Population history affects a country’s pattern of DNA variations. Migrations (voluntary or forced) and many changes in national borders, even over the past 2000 years, essentially mean that what you may think is a country’s “natural” genetic pattern is often the result of a population mix throughout history. This is very much the case for Central and South America (ancestry from native South Americans, Iberians and West Africans), Spain and Portugal (ancestry from Southern and Northern Europe as well as the Middle East and North Africa), and the length of Afghanistan, Kazakhstan, Kyrgyzstan, Tajikistan, Uzbekistan, Turkmenistan, and Mongolia (ancestry from Central Asia, the Middle East, Northern India, and China).37 And importantly to the Eurocentric view of “races,” Europeans themselves are of mixed ancestry since the Bronze Age: between the first agricultural settlers originated from the Middle East and pastoralist migrants from Central Asia, who spread the Indo-European languages.38
If you look far enough in time, there has always been population mixing. This is something that commercial ancestry tests, while they can tell you your ancestry in common to people of other countries, are not clear in explaining whether the ancestries they list for you are themselves ancient mixes already.

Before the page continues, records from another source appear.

-- ==== Sys2Proof/Tests/Slice0.lean ====
section
/-! SUPPORT. Witnesses of the statements' hypotheses, the smoke test of WellFormed, and values that the manual and the standards it names
state. `test_witness_<statement>` shows a state and operands that meet the hypotheses of each of its clauses. -/

namespace Sys2Proof.Tests

open Sys2Proof.Machine

set_option Elab.async false

/-- The part runs as a single unit, with its PCIe link up and privileged channel 0 at work on a ring of 64 entries. -/
def base : State :=
  let c := { (nth CmdChan.reset State.reset.host.priv.chans 0) with regs := { RingRegs.reset with ctrl := 0x80000006, active := true } }
  let v := { State.reset.host.priv with chans := modNth State.reset.host.priv.chans 0 fun _ => c }
  { State.reset with resetHigh := true, part := .run, role := .single, host := { State.reset.host with pcieUp := true, priv := v } }

/-- Arguments from (low bit, value) pairs. -/
def args (l : List (Nat × Nat)) : BitVec 320 := BitVec.ofNat 320 (l.foldl (fun n p => n ||| (p.2 <<< p.1)) 0)

/-- A command of a session. -/
def cmdOf (x : Session) (c : CmdId) (l : List (Nat × Nat)) : CmdEntry :=
  { session := x, word := BitVec.ofNat 32 (cmdCode c), length := 0, stageId := 0, bufAddr := 0, bufLen := 0, ctl := 0, args := args l
    buf := [] }

/-- A command in the privileged mailbox. -/
def cmd (c : CmdId) (l : List (Nat × Nat)) : CmdEntry := cmdOf (.mbox .priv) c l

/-- A command of privileged channel 0 with a buffer to read. -/
def cmdIn (c : CmdId) (l : List (Nat × Nat)) (buf : List Byte) : CmdEntry :=
  { cmdOf (.chan .priv 0) c l with bufLen := BitVec.ofNat 32 buf.length, buf := buf }

/-- A command of privileged channel 0 with a buffer to fill. -/
def cmdOut (c : CmdId) (l : List (Nat × Nat)) (n : Nat) : CmdEntry := { cmdOf (.chan .priv 0) c l with bufLen := BitVec.ofNat 32 n }

/-- A node of band B, a privileged relay of class 1, at the index its address hashes to. -/
def node : NodeEntry :=
  { hit := false, relocSeq := 0, isStatic := false, role := 2, coldChal := false, adrift := false, learnPort := 5, rxRing := 0, keyGen := 0
    attenDb := 0, meshAddr := addrHash 0x1122 0, eui := 0x1122, rxCounter := 4, txEpoch := 0, txCount := 0, classId := 1, band := 1, chOff := 0
    routeRef := 0, rateReq := 0, wakePeriod := 100, wakeOffset := 3, driftQ := 0, nextWake := 0, uplinksDue := 0, altValid := false
    misses := 0, samples := 0, outliers := false, outlierNeg := false, adriftDeadline := 0, refNs := 0, refOff := 0, altOff := 0 }

/-- Its index. -/
def home : Nat := 4 * (bucketPair base (addrHash 0x1122 0)).1

/-- The part knows the node. -/
def known : State := modNodes base fun d => { d with table := [(home, node)] }

/-- A region profile of band A with two channels. -/
def region : Region :=
  { id := 1, band := 0, lbt := false, dwellWhole := false, first := 500, step := 10, count := 2, exclude := 0, dwellLimitMs := 400
    dwellWindowS := 20 }

/-- Band A may be enabled. -/
def banded : State :=
  let s := modTx (modRadio base fun r => { r with regions := [(1, region)] }) .bandA fun x => { x with region := 1 }
  modCrypt (modAir s fun a => { a with bind := { a.bind with a := 1 } }) fun c => { c with routerEui := 1 }

/-- Band A is ON. -/
def onA : State := setBand banded .bandA .on

/-- A key slot that holds 16 zero bytes under a use, volatile and exportable. -/
def slotFor (keyType use : Nat) : KeySlot :=
  let x := { (slotOf base 1) with state := .loaded, use := use, keyType := keyType, isVolatile := true, exportable := true, share0 := 0, share1 := 1 }
  { x with check := slotCheck x }

/-- Slot 0 holds the identity key, slot 1 a key for frames, slot 2 one that wraps, slot 3 one that signs, slot 4 one for raw blocks, slot 5
one for the frames of the pair link. -/
def keyed : State := modKey base fun k => { k with
  rootShares := some (0, 1), slots := [slotFor 1 4, slotFor 0 0, slotFor 0 1, slotFor 1 4, slotFor 0 3, slotFor 0 2] ++ k.slots.drop 6 }

/-- The 64 bytes of an air profile that may be loaded. -/
def profile7 : List Byte := airBytes (gfskProfile 7 1 0 50000 1 8 16 1 0xE7A3)

/-- A complete snapshot of band A. -/
def snapped : State := modRadio onA fun r => { r with snapshots :=
  [{ id := 0, band := 0, power := false, units := 1, trigger := 0, triggerId := 0, avgMs := 1, startNs := 0, state := .complete, firstNs := 0
     blanks := [], data := [1, 2, 3, 4] }] }

/-- Band A is ON and the engine runs since ASN 1 at time 0. -/
def slotted : State := modOrbit onA fun o => { o with state := .run, anchored := true, anchorAsn := 1, anchorNs := 0 }

/-- The 64 bytes of a class record that may be loaded. -/
def class4 : List Byte :=
  leBytes 2 4 ++ leBytes 2 0 ++ leBytes 2 0 ++ leBytes 2 0 ++ leBytes 2 4 ++ leBytes 2 1000 ++ leBytes 2 4000 ++ leBytes 2 7000
    ++ leBytes 2 300 ++ leBytes 2 20 ++ leBytes 2 2000 ++ leBytes 2 10 ++ [40, 3] ++ leBytes 2 200 ++ [1, 4] ++ leBytes 2 600
    ++ leBytes 4 6000 ++ leBytes 2 128 ++ List.replicate 26 0

/-- The 256 bytes of an image header of one block. -/
def header : List Byte := leBytes 4 0x4B564649 ++ List.replicate 20 0 ++ leBytes 4 4096 ++ List.replicate 228 0

/-- A download of one block has begun. -/
def pendingImage : State := modFw base fun f => { f with flash := memWriteBytes 0xFF [] flashDownload header }

/-- Its block is written. -/
def fullImage : State := modFw pendingImage fun f => { f with flash := memWriteBytes 0xFF f.flash (flashDownload + 0x200) [0xFE] }

/-- An image on probation, the old one still in its bank. -/
def probing : State := modFw base fun f => { f with onProbation := true, running := some { header := header, body := [] }, old := some { header := header, body := [] } }

/-- A campaign being loaded. -/
def loading : State := modCmp known fun c => { c with state := .loading, imageLen := 64 }
/-- One with a target and its image whole. -/
def campaigning : State := modCmp loading fun c => { c with targets := [{ meshAddr := node.meshAddr, state := 0, silent := 0, missing := 0, ucast0 := 0, ucast1 := 0, heard := false }], hash := sha256 (List.replicate 64 0) }
/-- One that runs. -/
def running : State := modCmp loading fun c => { c with state := .running }

/-! Witnesses: for each statement with hypotheses, states and operands that meet them, clause by clause. -/

/-- A launch of band A at an instant. -/
def launchAtNs (t : Nat) : Launch :=
  { id := 1, kind := .challenge, band := 0, tL := t, asn := 1, nodeAsn := 1, channel := 500, lo := 0, profile := 1, attenDb := 0, lateNs := 0
    airNs := 1000, record := none, addr := 1, ackReq := false, phaseNs := 0, payload := [], psdu := some [1], counter := 0, keyGen := 0
    decided := true, cmd := none, readyNs := 0, tA := 0, pendingBit := false, followUp := false, mapId := 0, toneMap := 0, carrier := .queued }

/-- A stage of the privileged mailbox that holds the AIR function. -/
def stageOf (cmds : List CmdEntry) (checked mode : Nat) (owner : Option Session) : Stage :=
  { id := 1, mask := 0xFFFF, owner := owner, cmds := cmds, argBytes := 0, checkState := checked, mode := mode, point := 0, leaseMs := 5000
    leaseEnd := 0, firstFail := 0, appliedNs := 0, commit := none }

/-- A state with a stage. -/
def staged (cmds : List CmdEntry) (checked mode : Nat) : State :=
  { base with host := { base.host with stages := [stageOf cmds checked mode (some (.mbox .priv))] } }

/-- A command that carries the stage's identifier. -/
def inStage (e : CmdEntry) : CmdEntry := { e with stageId := 1 }

/-- A setting that a stage may hold. -/
def setting : CmdEntry := cmd .radioTxPathDelay [(0, 2), (16, 10000)]

theorem test_witness_StepRunsFront :
    ({ base with pending := [.sysIdentify (cmd .sysIdentify []), .slotBoundary] }).pending
      = .sysIdentify (cmd .sysIdentify []) :: [.slotBoundary] := rfl

theorem test_witness_StepTicksWhenIdle :
    (base.pending = [] ∧ base.clk.frozen = none ∧ base.resetHigh = true) ∧ State.reset.pending = [] ∧ State.reset.resetHigh = false := by
  decide +kernel

theorem test_witness_ExecKeepsQueue : exec .resetAssert base = .next (resetState { base with resetHigh := false } 0) := rfl

theorem test_witness_OnlyVendorStops :
    vendorAvailable base 0x80 = false
    ∧ vendorAvailable (modKey base fun k => { k with lifecycle := .manufacture }) 0x80 = true
    ∧ vendorAvailable (modKey base fun k => { k with lifecycle := .manufacture }) 0xFE = true := by decide +kernel

theorem test_witness_StepKeepsInvariant :
    invariant { base with pending := [.resetAssert, .ethLinkChange 1 true] } = true
    ∧ step { base with pending := [.resetAssert, .ethLinkChange 1 true] }
        = .next (resetState { base with pending := [.ethLinkChange 1 true], resetHigh := false } 0) :=
  ⟨by decide +kernel, rfl⟩

theorem test_witness_HostRowsServed : hostRow (.airProfileRemove setting) = some (.airProfileRemove, setting) := rfl

/-- A command of the unprivileged mailbox. -/
def fromBelow : CmdEntry := cmdOf (.mbox .unpriv) .sysPin [(0, 0x84)]

theorem test_witness_RefusalsInOrder :
    (served .sysPin fromBelow base = true ∧ viewRefuses (arrived fromBelow base) fromBelow (cmdSpec .sysPin) = true)
    ∧ (let e := { setting with length := 41 }
       served .radioTxPathDelay e base = true ∧ viewRefuses (arrived e base) e (cmdSpec .radioTxPathDelay) = false ∧ lengthsOk e .none = false)
    ∧ (let e := { setting with ctl := 2 }
       served .radioTxPathDelay e base = true ∧ lengthsOk e .none = true ∧ reservedOk e (cmdSpec .radioTxPathDelay) = false)
    ∧ (let s := modKey base fun k => { k with tampered := true }
       served .radioTxPathDelay setting s = true ∧ lengthsOk setting .none = true
         ∧ (!bufAddrOk setting || !reservedOk setting (cmdSpec .radioTxPathDelay) || !stageArgs .radioTxPathDelay setting
              || !(fnImpl .radioTxPathDelay).args setting (stageView (arrived setting s) setting)) = false
         ∧ tamperStops (arrived setting s) = true ∧ tamperExempt setting .radioTxPathDelay = false)
    ∧ (let s := { base with role := .standby }
       served .radioTxPathDelay setting s = true ∧ tamperStops (arrived setting s) = false ∧ (arrived setting s).role = .standby
         ∧ (cmdSpec .radioTxPathDelay).reads = false ∧ standbyTakes (cmdSpec .radioTxPathDelay).fn = false) := by
  decide +kernel

theorem test_witness_PrivilegedOnly :
    hostRow (.sysPin fromBelow) = some (.sysPin, fromBelow) ∧ served .sysPin fromBelow base = true ∧ (cmdSpec .sysPin).privOnly = true
    ∧ sessionView fromBelow.session = .unpriv := ⟨rfl, by decide +kernel⟩

theorem test_witness_LateRefusals :
    (let s := staged [inStage setting] 1 0
     admitted .radioTxPathDelay setting s = true ∧ setting.stageId = 0 ∧ isStageCommand .radioTxPathDelay = false
       ∧ (cmdSpec .radioTxPathDelay).reads = false ∧ conflicts (arrived setting s) setting = true)
    ∧ (let e := cmd .sysUnpin [(0, 0x84)]
       admitted .sysUnpin e base = true ∧ conflicts (arrived e base) e = false
         ∧ (lastRefusal .now .sysUnpin e (arrived e base)).isSome = true) := by decide +kernel

theorem test_witness_CommandFrames : base.pwr.commands = [] ∧ (domOf base domEth).state = .on := by decide +kernel

/-- SYS_STAGE_OPEN for the RADIO function, lease 100 ms. -/
def opening : CmdEntry := cmd .sysStageOpen [(0, 4), (16, 100)]

theorem test_witness_StageOpens :
    (admitted .sysStageOpen opening base = true ∧ opening.stageId = 0 ∧ partRefuses (arrived opening base) opening .sysStageOpen = false
      ∧ (liveStages (arrived opening base)).length < 4)
    ∧ (∀ st ∈ (arrived opening base).host.stages, st.id ≠ 65535)
    ∧ (let s := staged [] 0 0
       admitted .sysStageOpen opening s = true ∧ ((liveStages (arrived opening s)).any fun st => (st.mask &&& 4) != 0) = true)
    ∧ (let s := { base with host := { base.host with stages := List.replicate 4 { stageOf [] 0 0 none with mask := 2 } } }
       admitted .sysStageOpen opening s = true ∧ ((liveStages (arrived opening s)).any fun st => (st.mask &&& 4) != 0) = false
         ∧ (liveStages (arrived opening s)).length = 4) := by decide +kernel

There is no such thing as “race” at a genetic level: Each of us is made up of multiple mixed ancestries, some from parts of the world that are closer to you , others from more distant places, and some mixed ancestries are so ancient that nobody remembers culturally they were ever a mixture. This is all because humans move and mix together, as they always have, over time and across the millennia.
Therefore, we all have ancestries, not a single defining ancestry. Let alone a “race” category that any person can neatly be fitted in. For each of us, it is a long, milenia-spanning family tree, full of probabilities and estimates: the farther back you trace, the more blurry the path.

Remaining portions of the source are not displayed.